** DIRECTIONS **
Take the entries that follow and return exactly the lines from the one holding "outside a run -/" through the one holding "refused (R212). -/", both included. Nothing else is needed.

** Stored items **
/-- Settles O45: a stopped block stays as it is for any number of steps, and of a failed one the host sees neither
tape, `dp` nor `ip`. -/
theorem faultedStateIsUnobservable : Obligations.FaultedStateIsUnobservable := by
  intro s s' k hr hr' hf hst hout
  have hs : s.status ≠ .running := by
    rcases hf with hs | hs <;> simp [hs]
  have hs' : s'.status ≠ .running := hst ▸ hs
  exact ⟨s, s', stoppedBlockTakesNoStep s k hr hs, stoppedBlockTakesNoStep s' k hr' hs',
    observe_eq_of_failed hf hst hout⟩

end Sys2Proof.Machine
end

section
/-! Reset and the host's actions around a run (70_reset_and_hazards.md R210, R212, R214, R215, R219): what reset
makes of any state, when a connection and an answer are taken, and what stays in place once a run has ended. -/

namespace Sys2Proof.Machine

variable {s t : State}

/-! ### Waiting transactions -/

/-- A block that waits at either port is in a run. -/
theorem active_of_waiting (h : s.inReq = true ∨ s.outReq = true) : s.Active :=
  h.elim active_of_inReq active_of_outReq

/-- Under reset no transaction waits: the one that did is abandoned (60_exceptions.md R185). -/
theorem no_request_of_rst (h : s.rst = true) : s.inReq = false ∧ s.outReq = false := by
  have hA : ¬ s.Active := fun hA => absurd (h.symm.trans hA.1) nofun
  exact ⟨eq_false_of_ne_true fun hreq => hA (active_of_inReq hreq),
    eq_false_of_ne_true fun hreq => hA (active_of_outReq hreq)⟩

theorem answerIn_refused (h : s.inReq = false) (a : InAnswer) :
    hostAct (.answerInput a) s = .refused .noRequest :=
  if_neg (by simp [h])

theorem answerOut_refused (h : s.outReq = false) (a : OutAnswer) :
    hostAct (.answerOutput a) s = .refused .noRequest :=
  if_neg (by simp [h])

/-- A run that an input answer leaves on is at the next opcode (42_io.md R140). -/
theorem answerInput_ip_of_active {a : InAnswer} (h : s.Inv) (ha : hostAct (.answerInput a) s = .next t)
    (ht : t.Active) : t.ip = s.ip + 1 := by
  cases hreq : s.inReq with
  | false => cases (answerIn_refused hreq a).symm.trans ha
  | true =>
    cases a with
    | byte b => cases (answerInput_byte h hreq b).symm.trans ha; rfl
    | exhausted => cases (answerInput_exhausted h hreq).symm.trans ha; rfl
    | error =>
      obtain ⟨-, -, -, hdp, -⟩ := h
      cases (answerInput_error hdp hreq).symm.trans ha
      exact absurd ht.2 nofun

/-- A run that an output answer leaves on is at the next opcode (42_io.md R141). -/
theorem answerOutput_ip_of_active {a : OutAnswer} (h : s.Inv) (ha : hostAct (.answerOutput a) s = .next t)
    (ht : t.Active) : t.ip = s.ip + 1 := by
  cases hreq : s.outReq with
  | false => cases (answerOut_refused hreq a).symm.trans ha
  | true =>
    cases a with
    | accepted => cases (answerOutput_accepted h hreq).symm.trans ha; rfl
    | rejected =>
      obtain ⟨-, -, -, hdp, -⟩ := h
      cases (answerOutput_rejected hdp hreq).symm.trans ha
      exact absurd ht.2 nofun

/-! ### The actions outside a run -/

theorem inRun_of_not_active (h : ¬ s.Active) : s.inRun = false :=
  eq_false_of_ne_true (mt inRun_eq_true_iff.mp h)

/-- During a run a connection is refused (R212). -/
theorem connect_refused_of_active (h : s.Active) : hostAct .connect s = .refused .duringRun :=
  if_pos (inRun_eq_true_iff.mpr h)

/-- Releasing reset leaves the reset values in place. -/
theorem releaseReset_of_rst (h : s.rst = true) :
    hostAct .releaseReset s = .next { s.hold with rst := false } := by
  simp only [hostAct, settled_of_rst h]

/-- All that the host and the collaborators can do to a stopped block but assert reset: load the next program,
connect the ports, or change nothing. -/
theorem hostAct_cases_of_stopped {a : HostAction} (h : hostAct a s = .next t) (hr : s.rst = false)
    (hs : s.status ≠ .running) (ha : a ≠ .assertReset) :
    (∃ ws, t = { s with prog := ws }) ∨
    t = { s with inAnswers := [], outAnswers := [], consumed := [], delivered := [] } ∨ t = s := by
  rcases hostAct_next_cases h with
    ⟨ws, -, -, -, rfl⟩ | ⟨-, -, rfl⟩ | ⟨rfl, -⟩ | ⟨-, rfl⟩ | ⟨r, -, hreq, -⟩ | ⟨r, -, hreq, -⟩
  · exact .inl ⟨ws, by rw [settled_of_released hr]⟩
  · exact .inr (.inl rfl)
  · exact absurd rfl ha
  · exact .inr (.inr (by rw [settled_of_released hr, ← hr]))
  · exact absurd (active_of_inReq hreq).2 hs
  · exact absurd (active_of_outReq hreq).2 hs

/-! ### The obligations -/

/-- Settles O28, by the cases of an action: reset and release give reset values, a load is of a well-formed
image, a connection writes the ports alone, and an answer is a step. -/
theorem hostActionsKeepTheInvariant : Obligations.HostActionsKeepTheInvariant :=
  fun _ _ _ => hostAct_inv

/-- Settles O50: an answer without a request is refused, and where a transaction waits after one the run is still
on, at the next opcode. -/
theorem noRequestIsAnsweredTwice : Obligations.NoRequestIsAnsweredTwice :=
  ⟨fun _ a hreq => answerIn_refused hreq a, fun _ a hreq => answerOut_refused hreq a,
    fun _ _ _ h ha hw => answerInput_ip_of_active h ha (active_of_waiting hw),
    fun _ _ _ h ha hw => answerOutput_ip_of_active h ha (active_of_waiting hw)⟩

/-- Settles O52: of the ways a step can end only completion gives DONE, it asks `N ≤ ip`, and the invariant
bounds `ip` by `N`. -/
theorem completedRunStandsAtTheEnd : Obligations.CompletedRunStandsAtTheEnd := by
  intro s t h hrun hs hdone
  obtain ⟨-, -, hip, -⟩ := h
  rcases runEndsOnlyAsTheSpecSays s t hrun hs with
    ⟨-, -, -, -, hst⟩ | ⟨-, hst⟩ | ⟨hN, rfl⟩ | ⟨-, r, -, rfl⟩ | ⟨-, r, -, rfl⟩
  · cases hst.symm.trans hdone
  · cases hst.symm.trans hdone
  · exact ⟨(hip hrun).antisymm hN, rfl⟩
  · cases hdone
  · cases hdone

/-- Settles O53: a step leaves a stopped block as it is, and a host action writes its program or its ports. -/
theorem finalStateStaysUntilReset : Obligations.FinalStateStaysUntilReset := by
  intro e s t hr hs he h
  cases e with
  | step =>
    cases (step_stopped hr hs).symm.trans h
    exact ⟨rfl, rfl, rfl, rfl, hr⟩
  | host a =>
    rcases hostAct_cases_of_stopped h hr hs (fun ha => he (congrArg Event.host ha)) with
      ⟨ws, rfl⟩ | rfl | rfl
    · exact ⟨rfl, rfl, rfl, rfl, hr⟩
    · exact ⟨rfl, rfl, rfl, rfl, hr⟩
    · exact ⟨rfl, rfl, rfl, rfl, hr⟩

/-- Settles O1: the assertion, a step under reset and the release all give the held state, and the block that
leaves reset is active at `ip = 0`. -/
theorem resetReinitialisesTheBlock : Obligations.ResetReinitialisesTheBlock := by
  intro s
  refine ⟨?_, fun hr => ?_, fun hr => ?_⟩
  · obtain ⟨hin, hout⟩ := no_request_of_rst (s := { s.hold with rst := true }) rfl
    exact ⟨_, rfl, rfl, hold_atReset s, hin, hout, ⟨rfl, rfl⟩, ⟨rfl, rfl⟩, rfl, rfl⟩
  · obtain ⟨hin, hout⟩ := no_request_of_rst (s := s.hold) hr
    exact ⟨_, step_held hr, hold_atReset s, hin, hout, ⟨rfl, rfl⟩, ⟨rfl, rfl⟩, rfl, rfl, rfl⟩
  · have hA : State.Active { s.hold with rst := false } := ⟨rfl, rfl⟩
    exact ⟨_, releaseReset_of_rst hr, rfl, hold_atReset s, ⟨rfl, rfl⟩, ⟨rfl, rfl⟩, rfl, rfl,
      fun hN => step_terminal hA (congrArg List.length hN).le, fun _ _ => step_run hA⟩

** RESPONSE TO THE TASK **
/-! ### The actions outside a run -/

theorem inRun_of_not_active (h : ¬ s.Active) : s.inRun = false :=
  eq_false_of_ne_true (mt inRun_eq_true_iff.mp h)

/-- During a run a connection is refused (R212). -/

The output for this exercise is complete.